§ **What you have to do**:
One line at a time, check the entries below for the word "Machine", and copy each line that has it.

§ **The data**:
-- ==== Sys2Proof/Machine/Lens.lean ====
section
/-! DEFINITION. Lens (chapter 11): states and their rendezvous, the commands of the Lens context, the meeting of collective commands, the
swap superstep, gates, probabilities and projection. -/

namespace Sys2Proof.Machine

/-! States and members (11 R243 to R247). -/

/-- The state with a Lens slot changed. -/
def putL (s : State) (slot : Nat) (l : LensState) : State := { s with lens := smPut s.lens slot l }

/-- Local bits L. -/
def LensState.local (l : LensState) : Nat := l.n - l.p.log2

/-- The member that a context is, if it has not left. -/
def LensState.memberOf (l : LensState) (ctx : Nat) : Option LMember := l.members.find? (fun m => m.ctx == ctx && !m.left)

/-- The slot and state that a context is a member of (11 Table 11.1: at most one). -/
def lensOf (s : State) (ctx : Nat) : Option (Nat × LensState) := s.lens.find? (fun p => (p.2.memberOf ctx).isSome)

/-- Where the engines of a context are now. -/
def holderOfCtx (s : State) (ctx : Nat) : Option Holder :=
  match hartOfCtx s ctx with
  | some h => some (.hart h)
  | none => if (savedCtx s ctx).isSome then some (.saved ctx) else none

/-- The head of a context's Lens queue. -/
def lensHead (s : State) (ctx : Nat) : Option LensCmd :=
  match holderOfCtx s ctx with
  | none => none
  | some w => (getEng s w).lensQ.head?

/-- The state with the head of a context's Lens queue changed. -/
def mapLensHead (s : State) (ctx : Nat) (f : LensCmd → LensCmd) : State :=
  match holderOfCtx s ctx with
  | none => s
  | some w =>
    let g := getEng s w
    match g.lensQ with
    | [] => s
    | c :: q => putEng s w { g with lensQ := f c :: q }

/-- The offset of the first field of a Lens descriptor that breaks Table 11.2 or Table 11.1. -/
def qopenDescError (bs : List Byte) : Option Nat :=
  let n := fieldAt bs 4 4
  let p := fieldAt bs 8 4
  if n = 0 || 44 < n then some 4
  else if p = 0 || 32768 < p || 2 ^ p.log2 != p then some 8
  else if n ≤ p.log2 || 29 < n - p.log2 then some 8
  else if p ≤ fieldAt bs 12 4 then some 12
  else if fieldAt bs 16 8 % 512 != 0 then some 16
  else if 4 < fieldAt bs 24 8 then some 24
  else if fieldAt bs 32 8 != 0 || fieldAt bs 40 8 != 0 || fieldAt bs 48 8 != 0 || fieldAt bs 56 8 != 0 then some 32
  else none

/-- The windows in which a region may lie (11 Table 11.2). -/
def inRegionWindow (pa : Nat) : Bool := pa < 0x6000000000 || (0x8000000000 ≤ pa && pa < 0x10000000000)

/-- Every page of a region of n bytes translated for reads and writes; a page of the windows must have memory behind each of its pieces that
the region holds (11 R244, 04 R86). -/
def regionPages (s : State) (a : Agent) (base : Word) (n : Nat) : List Nat → Except Stop (PageMap × State)
  | [] => .ok ([], s)
  | p :: ps =>
    let va := if p = base.toNat / 65536 then base else word (p * 65536)
    match translate s a va .load with
    | .error t => .error t
    | .ok (_, s1) =>
      match translate s1 a va .store with
      | .error t => .error t
      | .ok (e, s2) =>
        let page := keptPage e va
        match (if inRegionWindow page.pa then resolvePieces s2 a.core base.toNat n p page.pa .load else none) with
        | some t => .error { trap := t, state := s2 }
        | none =>
          match regionPages s2 a base n ps with
          | .error e => .error e
          | .ok (m, s3) => .ok (page :: m, s3)

/-- A Lens gathering counts to NMEM. -/
def qFull (g : Gathering) : Bool := g.full 8 4

/-- The lowest free Lens slot of the package. -/
def freeLSlot (s : State) : Option Nat := (List.range 64).find? (fun n => (smFind s.lens n).isNone)

/-- The state once every member has left a Lens state: its slots are freed (11 R245). -/
def releaseLens (s : State) (slot : Nat) : State :=
  match smFind s.lens slot with
  | none => s
  | some l =>
    if l.members.all (fun m => m.left) then
      let s1 := { s with lens := smErase s.lens slot }
      match l.xslot with
      | some x => { s1 with xctx := smErase s1.xctx x }
      | none => s1
    else s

§ **Answer section**:
-- ==== Sys2Proof/Machine/Lens.lean ====
namespace Sys2Proof.Machine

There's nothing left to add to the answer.